OTHER VEGAN GLUTEN-FREE COOKIE RECIPES:
- Crispy Vegan Chocolate Chip Cookies
- Cashew Butter Chocolate Chip Cookies
- Best Vegan Chocolate Chip Cookies rated BEST chocolate chip cookies by readers!
- Pecan Butter Chocolate Chip Cookies….not gluten-free, but you can always try an all-purpose gluten-free blend like King Arthur flour.

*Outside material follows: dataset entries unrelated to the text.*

/-! ## `State.retire` -/

@[simp] theorem State.retire_cfg (i : Instr) (rw : Word) : (s.retire i rw).cfg = s.cfg := rfl
@[simp] theorem State.retire_source (i : Instr) (rw : Word) :
    (s.retire i rw).source = s.source :=
  rfl
@[simp] theorem State.retire_rxf (i : Instr) (rw : Word) : (s.retire i rw).rxf = s.rxf := rfl
@[simp] theorem State.retire_txf (i : Instr) (rw : Word) : (s.retire i rw).txf = s.txf := rfl
@[simp] theorem State.retire_manualTrigger (i : Instr) (rw : Word) :
    (s.retire i rw).manualTrigger = s.manualTrigger :=
  rfl
@[simp] theorem State.retire_rxPending (i : Instr) (rw : Word) :
    (s.retire i rw).rxPending = s.rxPending :=
  rfl
@[simp] theorem State.retire_txPending (i : Instr) (rw : Word) :
    (s.retire i rw).txPending = s.txPending :=
  rfl
@[simp] theorem State.retire_periodElapsed (i : Instr) (rw : Word) :
    (s.retire i rw).periodElapsed = s.periodElapsed :=
  rfl
@[simp] theorem State.retire_indicator (i : Instr) (rw : Word) :
    (s.retire i rw).indicator = s.indicator :=
  rfl
@[simp] theorem State.retire_counters (i : Instr) (rw : Word) :
    (s.retire i rw).counters = s.counters :=
  rfl
@[simp] theorem State.retire_schPc (i : Instr) (rw : Word) : (s.retire i rw).schPc = s.schPc := rfl
@[simp] theorem State.retire_fg (i : Instr) (rw : Word) : (s.retire i rw).fg = s.fg := rfl
@[simp] theorem State.retire_rxc (i : Instr) (rw : Word) : (s.retire i rw).rxc = s.rxc := rfl
@[simp] theorem State.retire_txc (i : Instr) (rw : Word) : (s.retire i rw).txc = s.txc := rfl
@[simp] theorem State.retire_enqRem (i : Instr) (rw : Word) :
    (s.retire i rw).enqRem = s.enqRem :=
  rfl
@[simp] theorem State.retire_enqCnt (i : Instr) (rw : Word) :
    (s.retire i rw).enqCnt = s.enqCnt :=
  rfl
@[simp] theorem State.retire_fgResult (i : Instr) (rw : Word) : (s.retire i rw).fgResult = rw := rfl
@[simp] theorem State.retire_svcResult (i : Instr) (rw : Word) :
    (s.retire i rw).svcResult = s.svcResult :=
  rfl
@[simp] theorem State.retire_urx (i : Instr) (rw : Word) : (s.retire i rw).urx = s.urx := rfl
@[simp] theorem State.retire_utx (i : Instr) (rw : Word) : (s.retire i rw).utx = s.utx := rfl
@[simp] theorem State.retire_wireOut (i : Instr) (rw : Word) :
    (s.retire i rw).wireOut = s.wireOut :=
  rfl
@[simp] theorem State.retire_wireIn (i : Instr) (rw : Word) :
    (s.retire i rw).wireIn = s.wireIn :=
  rfl
@[simp] theorem State.retire_rxDropped (i : Instr) (rw : Word) :
    (s.retire i rw).rxDropped = s.rxDropped :=
  rfl
@[simp] theorem State.retire_fireLog (i : Instr) (rw : Word) :
    (s.retire i rw).fireLog = s.fireLog :=
  rfl
@[simp] theorem State.retire_workLog (i : Instr) (rw : Word) :
    (s.retire i rw).workLog = s.workLog :=
  rfl
@[simp] theorem State.retire_iteration (i : Instr) (rw : Word) :
    (s.retire i rw).iteration = s.iteration :=
  rfl
@[simp] theorem State.retire_trace (i : Instr) (rw : Word) :
    (s.retire i rw).trace = s.trace ++ (encode i).map (fun ow => ⟨.foreground, ow, rw⟩) :=
  rfl
@[simp] theorem State.retire_agenda (i : Instr) (rw : Word) :
    (s.retire i rw).agenda = s.agenda :=
  rfl
@[simp] theorem State.retire_turnNo (i : Instr) (rw : Word) :
    (s.retire i rw).turnNo = s.turnNo :=
  rfl
@[simp] theorem State.retire_driver (i : Instr) (rw : Word) :
    (s.retire i rw).driver = s.driver :=
  rfl
@[simp] theorem State.retire_fmtCalls (i : Instr) (rw : Word) :
    (s.retire i rw).fmtCalls = s.fmtCalls :=
  rfl

/-! ## `State.retireService` -/

@[simp] theorem State.retireService_cfg (i : Instr) (rw : Word) :
    (s.retireService i rw).cfg = s.cfg :=
  rfl
@[simp] theorem State.retireService_source (i : Instr) (rw : Word) :
    (s.retireService i rw).source = s.source :=
  rfl
@[simp] theorem State.retireService_rxf (i : Instr) (rw : Word) :
    (s.retireService i rw).rxf = s.rxf :=
  rfl
@[simp] theorem State.retireService_txf (i : Instr) (rw : Word) :
    (s.retireService i rw).txf = s.txf :=
  rfl
@[simp] theorem State.retireService_manualTrigger (i : Instr) (rw : Word) :
    (s.retireService i rw).manualTrigger = s.manualTrigger :=
  rfl
@[simp] theorem State.retireService_rxPending (i : Instr) (rw : Word) :
    (s.retireService i rw).rxPending = s.rxPending :=
  rfl
@[simp] theorem State.retireService_txPending (i : Instr) (rw : Word) :
    (s.retireService i rw).txPending = s.txPending :=
  rfl
@[simp] theorem State.retireService_periodElapsed (i : Instr) (rw : Word) :
    (s.retireService i rw).periodElapsed = s.periodElapsed :=
  rfl
@[simp] theorem State.retireService_indicator (i : Instr) (rw : Word) :
    (s.retireService i rw).indicator = s.indicator :=
  rfl
@[simp] theorem State.retireService_counters (i : Instr) (rw : Word) :
    (s.retireService i rw).counters = s.counters :=
  rfl
@[simp] theorem State.retireService_schPc (i : Instr) (rw : Word) :
    (s.retireService i rw).schPc = s.schPc :=
  rfl
@[simp] theorem State.retireService_fg (i : Instr) (rw : Word) :
    (s.retireService i rw).fg = s.fg :=
  rfl
@[simp] theorem State.retireService_rxc (i : Instr) (rw : Word) :
    (s.retireService i rw).rxc = s.rxc :=
  rfl
@[simp] theorem State.retireService_txc (i : Instr) (rw : Word) :
    (s.retireService i rw).txc = s.txc :=
  rfl
@[simp] theorem State.retireService_enqRem (i : Instr) (rw : Word) :
    (s.retireService i rw).enqRem = s.enqRem :=
  rfl
@[simp] theorem State.retireService_enqCnt (i : Instr) (rw : Word) :
    (s.retireService i rw).enqCnt = s.enqCnt :=
  rfl
@[simp] theorem State.retireService_fgResult (i : Instr) (rw : Word) :
    (s.retireService i rw).fgResult = s.fgResult :=
  rfl
@[simp] theorem State.retireService_svcResult (i : Instr) (rw : Word) :
    (s.retireService i rw).svcResult = rw :=
  rfl
@[simp] theorem State.retireService_urx (i : Instr) (rw : Word) :
    (s.retireService i rw).urx = s.urx :=
  rfl
@[simp] theorem State.retireService_utx (i : Instr) (rw : Word) :
    (s.retireService i rw).utx = s.utx :=
  rfl
@[simp] theorem State.retireService_wireOut (i : Instr) (rw : Word) :
    (s.retireService i rw).wireOut = s.wireOut :=
  rfl
@[simp] theorem State.retireService_wireIn (i : Instr) (rw : Word) :
    (s.retireService i rw).wireIn = s.wireIn :=
  rfl
@[simp] theorem State.retireService_rxDropped (i : Instr) (rw : Word) :
    (s.retireService i rw).rxDropped = s.rxDropped :=
  rfl
@[simp] theorem State.retireService_fireLog (i : Instr) (rw : Word) :
    (s.retireService i rw).fireLog = s.fireLog :=
  rfl
@[simp] theorem State.retireService_workLog (i : Instr) (rw : Word) :
    (s.retireService i rw).workLog = s.workLog :=
  rfl
@[simp] theorem State.retireService_iteration (i : Instr) (rw : Word) :
    (s.retireService i rw).iteration = s.iteration :=
  rfl
@[simp] theorem State.retireService_trace (i : Instr) (rw : Word) :
    (s.retireService i rw).trace = s.trace ++ (encode i).map (fun ow => ⟨.service, ow, rw⟩) :=
  rfl
@[simp] theorem State.retireService_agenda (i : Instr) (rw : Word) :
    (s.retireService i rw).agenda = s.agenda :=
  rfl
@[simp] theorem State.retireService_turnNo (i : Instr) (rw : Word) :
    (s.retireService i rw).turnNo = s.turnNo :=
  rfl
@[simp] theorem State.retireService_driver (i : Instr) (rw : Word) :
    (s.retireService i rw).driver = s.driver :=
  rfl
@[simp] theorem State.retireService_fmtCalls (i : Instr) (rw : Word) :
    (s.retireService i rw).fmtCalls = s.fmtCalls :=
  rfl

- Dark Chocolate Molasses Cookies
- Vegan Gluten-free Oatmeal Chocolate Chip Cookies
- Vegan Peanut Butter Chocolate Chip Cookies
- Grain-Free Chocolate Chip Cookies
- Vegan Lemon Cookies
- Vegan Orange Chocolate Chip Cookies
- Coconut Butter Gingersnaps
Vegan Pumpkin Chocolate Chip Cookies
These Vegan and Gluten-Free Pumpkin Chocolate Chip Cookies are so fudgy, moist, gluten-free, dairy-free and oil-free. They are just 8 ingredients and take just 10 minutes to prepare.
- 1/4 cup (60g) pumpkin puree (I used canned, make sure it is plain pumpkin and not pumpkin pie)
- 1/2 cup (160g) pure maple syrup
- 1/2 cup (128g) roasted creamy almond butter (See NOTES for sub)
- 2 teaspoons (10g) vanilla extract
- 1 1/4 cups (150g) superfine oat flour
- 1 tablespoon + 1 teaspoon pumpkin pie spice
- 1/2 teaspoon baking soda
- 1/4 teaspoon fine salt
- 1/2 cup (120g) mini dairy-free chocolate chips (I used Enjoy Life brand)
- Pumpkin pie spice is a blend of cinnamon, nutmeg, allspice, ginger and cloves and is sold at most grocery stores in the baking/spice isle. If you can't find any, combine the following well with a fork and then add just 1 tbsp + 1 teaspoon to the recipe: 1 tablespoon cinnamon, 1/2 teaspoon ground ginger (I use roasted ginger so it is very strong), 1/4 teaspoon allspice, 1/8 teaspoon nutmeg, 1/8 teaspoon ground cloves. This is the blend I came up with that I love, feel free to adjust if you like.
- I use this scale.
Preheat an oven to 350°F (177°C) and line a sheet pan with parchment paper.
To a large bowl, combine the pumpkin, syrup, almond butter and vanilla and stir well until completely smooth. Set aside.
To a medium bowl, add the oat flour, pumpkin pie spice, baking soda and salt and whisk well. Add the dry to the wet ingredients, with the chocolate chips, and stir until it all comes together into a sticky, wet and cohesive batter.
Use a cookie scooper to drop about 2 tablespoons worth of batter onto the pan, spacing each cookie about 2 inches apart. Now, the batter will be too sticky to press down with parchment paper or your fingers. So, you will need to dip your fingertips in water repeatedly to press down each cookie to about 1/4 inch thick. Doing this in a circular patting motion helps flatten them evenly. Keep fingertips moist to form a round shape along the edges of each cookie. Please refer to photo.
Place extra chocolate chips on top if desired. Bake for 10-13 minutes, until puffed up and the edges are turning golden brown. I went for 12 minutes.
Cool on the pan for 10 minutes before removing with a spatula (not your hand) to a cooling rack. They will firm and crisp up as they cool. Store in a sealed cookie box or dish. They will soften by the next day but are still delicious.
A superfine oat flour will yield the best texture and form the batter correctly. I like to use Bob's Red Mill oat flour for baking.
For nut-free, you can sub the almond butter for sunbutter. Just keep in mind, sunbutter has a stronger flavor profile and will be detectable in the end flavor.